Вообще говоря, на Бауэра произвели впечатление люди, стоявшие у власти, все они представляли собой «спаянный единством консорциум, каким не обладает ни одно государство». После Ленина ему больше всего импонировал Троцкий, которого он охарактеризовал как «прирожденного военного организатора и вождя» — «абсолютно в наполеоновском стиле»! Дзержинский, по его мнению, «возможно, столь же сильная натура и еще более беспощадная», а к тому же крупный организатор экономики и железнодорожного транспорта, за что Россия «должна быть ему благодарна несмотря ни на что». Кроме того, он патронирует социальное обеспечение детей в стране. «Но ведь тот, кто любит детей, не может быть кровожадным преступником»{887}.
Москву Бауэр нашел чистым городом, там поддерживается порядок, снабжение сносное.
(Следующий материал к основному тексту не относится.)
/-- The lane at the end of a recovery: that of an older recovery, of which a crowded dot has fired already, or that of the recovery
under way, with the head dot due where it is crowded (R156). A lane that is not recovering has no end to come (row 40). -/
def Lane.recovered (l : Lane) : Lane :=
  if l.stale then { l with stale := false }
  else if l.recovering then { l with recovering := false, due := l.headCrowded }
  else l

/-- A lane's recovery ends (R156). -/
def endRecovery (lane : LaneNo) (s : State) : State :=
  { s with printer := { s.printer with lanes := s.printer.lanes.set lane (s.printer.lanes.get lane).recovered } }

/-! ### Arrival, settling and revolutions (R148 to R153, R157, R158) -/

/-- A disc placed at the printer is taken (R148, R12). -/
def takeDisc (d : DocketNo) (s : State) : State :=
  let s1 := s.updDocket d fun r => { r with state := .printing, place := some .printer }
  let p := { s1.printer with
    docket := some d, nextBand := 0, active := none, shadow := none, load := []
    lanes := s1.printer.lanes.map Lane.stop, clamped := true, clampTimer := some 300 }
  let p := match s1.jobOf d with
    | some j => beginLoad j 0 p
    | none => p
  setPrinter .seating (setPrinterRec p s1)

/-- The clamp has closed: the spindle is driven and SPINUP begins, the capture fresh (R148 to R150). -/
def enterSpinup (s : State) : State :=
  setPrinter .spinup { s with printer := { s.printer with
    clampTimer := none, spinupTimer := some 3000, edge := none, edgeTime := none, interval := none } }

/-- SETTLING begins, with its own 5 s; `breached` says that the revolution under way does not count (R150). -/
def enterSettling (breached : Bool) (s : State) : State :=
  setPrinter .settling { s with printer := { s.printer with
    spinupTimer := none, settleTimer := some 5000, clean := 0, breached := breached } }

/-- The band count of the label on the printer. -/
def State.bandCount (s : State) : Nat :=
  match s.printer.docket.bind s.jobOf with
  | some j => j.bandCount
  | none => 0

/-- A slip: the slip count rises, and the fifth aborts the print (R153). -/
def slip (s : State) : State :=
  let s1 := updPrint s.printer.docket (fun c => { c with slips := c.slips + 1 }) s
  let slips : Option Nat := ((s1.printer.docket.bind s1.docket).bind (·.print)).map (·.slips)
  if slips.getD 0 < 5 then s1 else abortPrint .printStarved (some .starved) s1

/-- Band n starts at an index at `t` with interval `i` (R153, R154): the stores change places, the lanes begin, the load of
band n+1 begins, and the dots due at the index are taken. -/
def startBand (r : BandRecord) (i : Nat) (t : PrintTime) (s : State) : State :=
  let p := { s.printer with
    active := s.printer.shadow, shadow := none, load := []
    lanes := Vector.ofFn fun j : Fin 8 => (s.printer.lanes.get j).begin (r.lanes.get j) }
  let p := match s.printer.docket.bind s.jobOf with
    | some j => if p.nextBand + 1 < j.bandCount then beginLoad j (p.nextBand + 1) p else p
    | none => p
  takeAllDue 0 i t (setPrinter .printing (setPrinterRec p s))

/-- The test at an index taken in STEPPING (table of R153). -/
def testBand (i : Nat) (t : PrintTime) (s : State) : State :=
  match s.printer.nextRecord with
  | none => slip s
  | some r =>
    if s.printer.position ≠ r.ring ∨ s.printer.carriageTarget ≠ none then s
    else if s.printer.load ≠ [] then slip s
    else startBand r i t s

/-- The label is complete (R158). -/
def completeLabel (s : State) : State :=
  match s.printer.docket with
  | none => enterSpindown s
  | some d =>
    enterSpindown
      (queueTask d .printerOut .printer (.output .good) (setDocketState d .printedWait s))

/-- A print revolution ends at an index (R157). -/
def endRevolution (i : Nat) (t : PrintTime) (s : State) : State :=
  let n := (s.printer.lanes.toList.map fun l => l.waiting.length).sum
  let s1 := updPrint s.printer.docket (fun c => { c with dropped := dotsUp n c.dropped }) s
  let s2 := { s1 with printer := { s1.printer with
    lanes := s1.printer.lanes.map Lane.stop, active := none, nextBand := s1.printer.nextBand + 1 } }
  if s2.printer.nextBand = s2.bandCount then completeLabel s2
  else testBand i t (setPrinter .stepping s2)

/-! ### Edges, indexes and breaches (R149, R150) -/

/-- An interval outside the spindle window (R149). -/
def badInterval (i : Option PrintTime) : Bool :=
  match i with
  | some x => decide (x.toNat < 2000) || decide (50000 < x.toNat)
  | none => false

/-- The capture takes an edge (R149); while the spindle is braked the wait for its stop starts afresh. -/
def Printer.captureEdge (p : Printer) (e : Option Nat) (t : PrintTime) : Printer :=
  { p with edge := e, edgeTime := some t, interval := p.edgeTime.map fun x => t - x
           quietTimer := if p.state = .spindown ∨ p.state = .fault then some 200 else p.quietTimer }

/-- A breach by the printer's state (R150, R153, R157). `atIndex` says that the revolution after it is a fresh one. -/
def breach (atIndex : Bool) (s : State) : State :=
  match s.printer.state with
  | .settling => { s with printer := { s.printer with clean := 0, breached := !atIndex } }
  | .stepping => enterSettling (!atIndex) s
  | .printing => abortPrint .printSpindle (some .spindle) s
  | _ => s

/-- A spindle encoder edge (R149, R154, R155). An edge that is a breach aborts the print first, so that it clips no dot and drops none: the spec
does not order the two (DESIGN CHOICE, row 71). -/
def onEdge (t : PrintTime) (s : State) : State :=
  let e := s.printer.edge.map (· + 1)
  let s1 := setPrinterRec (s.printer.captureEdge e t) s
  if badInterval s1.printer.interval ∨ e = some 2048 then breach false s1
  else if s.printer.state = .printing then
    match e, s1.printer.interval with
    | some n, some i => takeAllDue n i.toNat t (clipAll n t s1)
    | _, _ => s1
  else s1

/-- An index (R149, R150, R153, R157). An index that ends a print revolution and is a breach aborts the print first, so that the dots still
waiting are discarded and none is counted as dropped: no rule orders R157 and R159 there (DESIGN CHOICE, row 71). -/
def onIndex (t : PrintTime) (s : State) : State :=
  let s1 := setPrinterRec (s.printer.captureEdge (some 0) t) s
  let lost : Bool := match s.printer.edge with
    | some n => decide (n < 2047)
    | none => false
  let i := (s1.printer.interval.map (·.toNat)).getD 0
  if s.printer.state = .spinup then enterSettling false s1
  else if badInterval s1.printer.interval = true ∨ lost = true then breach true s1
  else
    match s.printer.state with
    | .settling =>
      if s.printer.breached then { s1 with printer := { s1.printer with breached := false } }
      else if s.printer.clean + 1 < 2 then { s1 with printer := { s1.printer with clean := s.printer.clean + 1 } }
      else
        testBand i t (setPrinter .stepping { s1 with printer := { s1.printer with clean := 0, settleTimer := none } })
    | .stepping => testBand i t s1
    | .printing => endRevolution i t s1
    | _ => s1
Проституция и употребление водки «окончательно ушли в прошлое». Да и профсоюзы с их «чисто эгоистическими тенденциями» в советском государстве свою роль отыграли: «Работа на фабриках и в шахтах организована совершенно в военном духе. Приказы должны выполняться! Забастовки и прекращение работы запрещены, за них полагается наказание. Но рабочий, несмотря на низкую заработную плату, и не думает бастовать, он уже ощущает себя не рабом какого-нибудь капиталиста, а является служащим государства, которому он обязан быть преданным телом и душой»{888}.
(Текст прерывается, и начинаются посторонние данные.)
-- ==== Sys2Proof/Machine/ExecTransport.lean ====
section
/-! DEFINITION. The meanings of the transport's commands: sensors, lift, swing, gripper. -/

namespace Sys2Proof.Machine

/-- SENSOR_CHANGE (R44): the filtered value becomes `on`; a value that it has already is no change. -/
def execSensorChange (sensor : Sensor) (on : Bool) (s : State) : Result :=
  if s.sensor sensor = on then .next s else .next (conclude (changeSensor sensor on s))

/-- SENSOR_SAMPLE (R44): the fourth successive sample that differs from the filtered value changes it. -/
def execSensorSample (sensor : Sensor) (level : Bool) (s : State) : Result :=
  let f := s.filter sensor
  if level = f.on then .next (s.setFilter sensor { f with agree := 0 })
  else if f.agree + 1 < 4 then .next (s.setFilter sensor { f with agree := f.agree + 1 })
  else .next (conclude (changeSensor sensor level s))

/-- LIFT_ENCODER_EDGE (R45, R46). -/
def execLiftEncoderEdge (up : Bool) (s : State) : Result := .next (conclude (setLift (s.transport.lift.edge up) s))

/-- DUTY_UPDATE (R46). -/
def execDutyUpdate (s : State) : Result := .next (setLift (s.transport.lift.revise s.cal) s)

/-- SETTLE_EXPIRY (R47). -/
def execSettleExpiry (s : State) : Result := .next (conclude (settleLift s))

/-- STALL_TIMEOUT (R48). -/
def execStallTimeout (s : State) : Result :=
  if s.transport.lift.stallTimer.isSome ∧ s.transport.lift.duty ≠ 0 then .next (conclude (transportFault .jam s)) else .next s

/-- MOVE_TIMEOUT (R48). -/
def execMoveTimeout (s : State) : Result :=
  if s.transport.lift.moveTimer.isSome then .next (conclude (transportFault .jam s)) else .next s

/-- HOME_TRAVEL_LIMIT (R49): a homing step has made 2,000 or 210,000 counts of travel. -/
def execHomeTravelLimit (s : State) : Result :=
  if s.transport.lift.homeOverrun then .next (conclude (transportFault .home s)) else .next s

/-- HOME_TIMEOUT (R49): the 60 s of step 2. -/
def execHomeTimeout (s : State) : Result :=
  if s.transport.lift.homeTimer.isSome then .next (conclude (transportFault .home s)) else .next s

/-- SWING_TIMEOUT (R50). -/
def execSwingTimeout (s : State) : Result :=
  if s.transport.swingTimer.isSome then .next (conclude (transportFault .swing s)) else .next s

/-- GRIP_COMPLETE (R51). -/
def execGripComplete (s : State) : Result :=
  if s.transport.gripper = some .grip then .next (conclude (endGrip s)) else .next s

/-- RELEASE_COMPLETE (R51). -/
def execReleaseComplete (s : State) : Result :=
  if s.transport.gripper = some .release then .next (conclude (endRelease s)) else .next s

/-- PRINTER_PLACE_TIMEOUT (R56): tray-present has not come on within 500 ms of the release. -/
def execPrinterPlaceTimeout (s : State) : Result :=
  if s.transport.placeTimer.isSome ∧ s.transport.phase = .awaitTray then .next (conclude (dropFault (some .arm) s)) else .next s

end Sys2Proof.Machine
end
С поразительной благожелательностью Бауэр подходит, наконец, к вопросу, который прежде представлялся ему самым надежным индикатором социального разложения и морального упадка, к проблеме того, «что большая часть вождей — евреи». Во-первых, пишет он, это неправда; вожди советского государства — «в подавляющем большинстве — христиане». А кроме того, явное наличие евреев в общем аппарате связано с тем, что их «используют из-за их ума». Надо, однако, признать, что антисемитизм в широких народных слоях распространен. Но «без евреев совершенно нельзя обойтись», ни на селе, ни в государственных трестах, «где еврейская деловитость смягчает сухую теорию и подталкивает к практической деятельности». Да и вообще евреи в Советской России «выступают в совершенно другой роли, чем в остальном мире», где они считаются «главной опорой материализма»{889}. Но здесь «явно не видно эгоистов-материалистов», здесь господствует поразительный «идеализм исполнения долга»{890}.
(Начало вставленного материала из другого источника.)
/-- CREDIT ends an outstanding BURN_OPEN and raises the credit count up to the drive's max credits, a message that passes the cap counting a
link error; while a HALT is outstanding it has no effect. WRITTEN for the oldest GROUP ends it and raises groups written; for the last group
of a DRAINING channel BURN_CLOSE is sent and the docket is FINALIZING; for a group a HALT withdrew it is counted once and no more (the
model's choice, row 67). A channel sends its next complete group while it has a credit and fewer than 8 GROUPs are outstanding, the last one only
once its compares and its own signature are settled: the request is entered, a credit is spent and the page is released. A verify channel reads the
lowest group of its window of two that has no page, once the pool gives it one. Its signature cache drops a block whose groups are all checked and
reads the next, piece by piece. The outstanding request list of a bay never holds two requests of one kind, GROUP and READ apart, nor more
than 8 GROUPs: every step keeps that, in states no run reaches as well, and it holds right after power is applied. -/
def Obligations.BurnAnswersAndReads : Prop :=
  (∀ (b : BayNo) (n g : Nat) (d : DocketNo) (r : Docket) (c : Burn) (s : State),
    (s.bay b).docket = some d → s.docket d = some r → s.burnOf b = some c → (s.bay b).state = .burning →
    (s.hasReq b .halt = true → exec (.credit b n) s = .next (conclude s))
    ∧ ((s.bay b).credits ≤ (s.bay b).driveOr.maxCredits → s.unasked b .halt →
      ∃ t : State, exec (.credit b n) s = .next (conclude t)
      ∧ (t.bay b).credits = (if (s.bay b).credits + n ≤ (s.bay b).driveOr.maxCredits then (s.bay b).credits + n
          else (s.bay b).driveOr.maxCredits)
      ∧ (s.hasReq b .burnOpen = true → c.state = .opening → ∃ c', t.burnOf b = some c'
          ∧ c'.state = if c.complete = c.groups then .draining else .streaming)
      ∧ ((s.bay b).requestsBounded → s.hasReq b .burnOpen = true → t.hasReq b .burnOpen = false
          ∧ (t.bay b).reqs = (s.bay b).reqs.filter fun o => o.req != .burnOpen)
      ∧ (s.hasReq b .burnOpen = false → (t.bay b).reqs = (s.bay b).reqs ∧ t.burnOf b = some c)
      ∧ ((s.bay b).credits + n ≤ (s.bay b).driveOr.maxCredits → (t.bay b).linkErrors = (s.bay b).linkErrors)
      ∧ ((s.bay b).driveOr.maxCredits < (s.bay b).credits + n → (s.bay b).linkErrors < 65535 →
          (t.bay b).linkErrors = (s.bay b).linkErrors + 1)
      ∧ t = { s with bays := t.bays } ∧ s.otherBays t b)
    ∧ (s.unasked b .halt → (s.bay b).oldestGroup = some g → r.groupsWritten < 65535 →
      ∃ t : State, exec (.written b g) s = .next (conclude t)
      ∧ s.sameHost t ∧ s.samePlant t ∧ t.jobs = s.jobs ∧ t.transport = s.transport ∧ s.otherBays t b
      ∧ (∃ r', t.docket d = some r' ∧ r'.groupsWritten = r.groupsWritten + 1
          ∧ r'.state = (if c.state = .draining ∧ g + 1 = c.groups then .finalizing else r.state))
      ∧ (c.state = .draining → g + 1 = c.groups → (t.bay b).state = .finalizing ∧ t.hasReq b .burnClose = true
          ∧ ∃ c', t.burnOf b = some c' ∧ c'.state = .closing)
      ∧ (g + 1 ≠ c.groups → (t.bay b).state = .burning ∧ (t.bay b).reqs.length + 1 = (s.bay b).reqs.length))
    ∧ (s.hasReq b .halt = true → g ∈ (s.bay b).withdrawn → exec (.written b g) s = .next (conclude
        ((s.setBay b { s.bay b with withdrawn := (s.bay b).withdrawn.erase g }).setDocket d
          (some { r with groupsWritten := if r.groupsWritten < 65535 then r.groupsWritten + 1 else 65535 })))))
  ∧ (∀ (b : BayNo) (c : Burn) (p : Page) (s : State), s.burnOf b = some c →
    c.pages.find? (fun q => q.group == c.send) = some p →
    let data := p.got.flatMap fun q => q.2
    let may := (c.state = .streaming ∨ c.state = .draining) ∧ c.send < c.complete ∧ 1 ≤ (s.bay b).credits ∧ (s.bay b).groupsOut < 8
      ∧ (c.send + 1 = c.groups → c.compares = [] ∧ c.held = [])
    (may → ∃ t : State, sendGroup b s = some t ∧ s.otherBays t b
      ∧ t = { s with bays := t.bays, out := s.out ++ [.drive b (.group c.send (data.length / 2048) data)] }
      ∧ t.bay b = { s.bay b with
          credits := (s.bay b).credits - 1
          reqs := (s.bay b).reqs ++ [{ req := .group c.send, purpose := .normal, left := 5000 }]
          channel := .burn { c with pages := c.pages.filter (fun q => q.group != c.send), send := c.send + 1 } })
    ∧ (¬ may → sendGroup b s = none))
  ∧ (∀ (b : BayNo) (c : Verify) (s : State), s.verifyOf b = some c →
    let lowest (g : Nat) := g < c.groups ∧ (∀ p ∈ c.pages, p.group ≠ g)
      ∧ (g = c.check ∨ (g = c.check + 1 ∧ ∃ p ∈ c.pages, p.group = c.check))
    (∀ g, c.state = .reading → lowest g → b ∉ s.pageWaiters → s.canTakePage b = true → ∃ t : State, issueRead b s = some t
      ∧ s.otherBays t b ∧ t = { s with bays := t.bays, out := s.out ++ [.drive b (.read g)] }
      ∧ t.bay b = { s.bay b with
          reqs := (s.bay b).reqs ++ [{ req := .read g, purpose := .normal, left := 5000 }]
          channel := .verify { c with pages := c.pages ++ [{ group := g, full := false, got := [] }] } })
    ∧ (∀ g, c.state = .reading → lowest g → b ∉ s.pageWaiters → s.canTakePage b = false →
      issueRead b s = some { s with pageWaiters := s.pageWaiters ++ [b] })
    ∧ (c.state = .stopped ∨ b ∈ s.pageWaiters ∨ (∀ g, ¬ lowest g) → issueRead b s = none)
    ∧ (∀ table : Nat,
      (c.check + 1 < c.groups → (c.check + 1) % 64 = 0 → c.advance table = { c with
        check := c.check + 1, pages := c.pages.filter (fun p => p.group != c.check), marks := c.marks.filter (· != c.check)
        block := none
        blockRead := some ((c.check + 1) / 64, { base := table + 256 * ((c.check + 1) / 64)
                                                 len := 4 * min 64 (c.groups - (c.check + 1)), cut := 0, got := [] }) })
      ∧ (c.groups ≤ c.check + 1 ∨ (c.check + 1) % 64 ≠ 0 → c.advance table = { c with
        check := c.check + 1, pages := c.pages.filter (fun p => p.group != c.check), marks := c.marks.filter (· != c.check) }))
    ∧ (∀ n r, c.state = .reading → c.blockRead = some (n, r) → r.cut < r.len →
      let len := min (r.len - r.cut) (4096 - (r.base + r.cut) % 4096)
      ((s.bay b).compare = none → presentBlock b s = some (s.setBay b { s.bay b with
          compare := some { addr := r.base + r.cut, len := len, target := .block n r.cut, stamp := s.event, aged := false
                            ageTimer := none }
          channel := .verify { c with blockRead := some (n, { r with cut := r.cut + len }) } }))
      ∧ ((s.bay b).compare ≠ none → presentBlock b s = none))
    ∧ (∀ n r off data bytes, c.state = .reading → c.blockRead = some (n, r) → (r.place off data).data = some bytes →
      ∃ entries : List (BitVec 32), entries.length = r.len / 4
        ∧ (∀ i, i < r.len / 4 → entries[i]? = some (BitVec.ofNat 32 (field bytes (4 * i) 4)))
        ∧ arriveBlock b n off data s = s.setBay b { s.bay b with
            channel := .verify { c with block := some (n, entries), blockRead := none } }))
  ∧ (∀ s t : State, s.requestsBounded → step s = .next t → t.requestsBounded)
  ∧ State.reset.requestsBounded

/-- STARVED linked in a burn counts the link, and gives UNDERRUN where no link was permitted or LINK_LIMIT where the links pass the job's
limit, with HALT sent; STARVED failed gives UNDERRUN, withdraws the burn requests and sends no HALT. -/
def Obligations.DriveStarves : Prop :=
  ∀ (b : BayNo) (d : DocketNo) (r : Docket) (j : Job) (c : Burn) (s : State),
    (s.bay b).state = .burning → s.unasked b .halt → (s.bay b).driveStopped = false → (s.bay b).docket = some d →
    s.docket d = some r → r.state = .burning → r.bay = b → r.cause = .none → s.job r.slot = some j → s.burnOf b = some c →
    r.links < 255 →
    (∀ l, c.linkPermitted = true → j.starvation = .link l → r.links + 1 ≤ l →
      exec (.starvedLinked b) s = .next (conclude (s.setDocket d (some { r with links := r.links + 1 }))))
    ∧ (c.linkPermitted = false ∨ (∃ l, j.starvation = .link l ∧ l < r.links + 1) →
      ∃ t : State, exec (.starvedLinked b) s = .next (conclude t)
      ∧ s.sameHost t ∧ s.samePlant t ∧ t.jobs = s.jobs ∧ t.faults = s.faults ∧ s.otherBays t b
      ∧ t.hasReq b .halt = true ∧ (t.bay b).credits = 0 ∧ (t.bay b).groupsOut = 0
      ∧ ∃ r', t.docket d = some r' ∧ r'.links = r.links + 1 ∧ r'.verdict = some .reject
        ∧ r'.verdictTime = some s.tower.time
        ∧ r'.cause = if c.linkPermitted = true then .linkLimit else .underrun)
    ∧ (∃ t : State, exec (.starvedFailed b) s = .next (conclude t)
      ∧ s.sameHost t ∧ s.samePlant t ∧ t.jobs = s.jobs ∧ t.faults = s.faults ∧ s.otherBays t b
      ∧ t.hasReq b .halt = false ∧ t.hasReq b .burnOpen = false ∧ t.hasReq b .burnClose = false ∧ (t.bay b).groupsOut = 0
      ∧ ∃ r', t.docket d = some r' ∧ r'.links = r.links ∧ r'.cause = .underrun ∧ r'.verdict = some .reject)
Подлинную причину все более широкого распространения материализма Бауэр теперь видел в «пангинизме»: равноправии полов, которое, по правде сказать, сводится к «полному, добровольному подчинению мужчины женщине» или, более того, к ярму «сексуальной закабаленности». А это верный признак разложения: «Мода с ее страстью к обнажению и подчеркиванию сексуальности, литераторы, театр, танец, общество — все это есть абсолютная проституция». Здесь заложена «первопричина господства материализма, борьбы за обладание деньгами (капитализм)»{891}.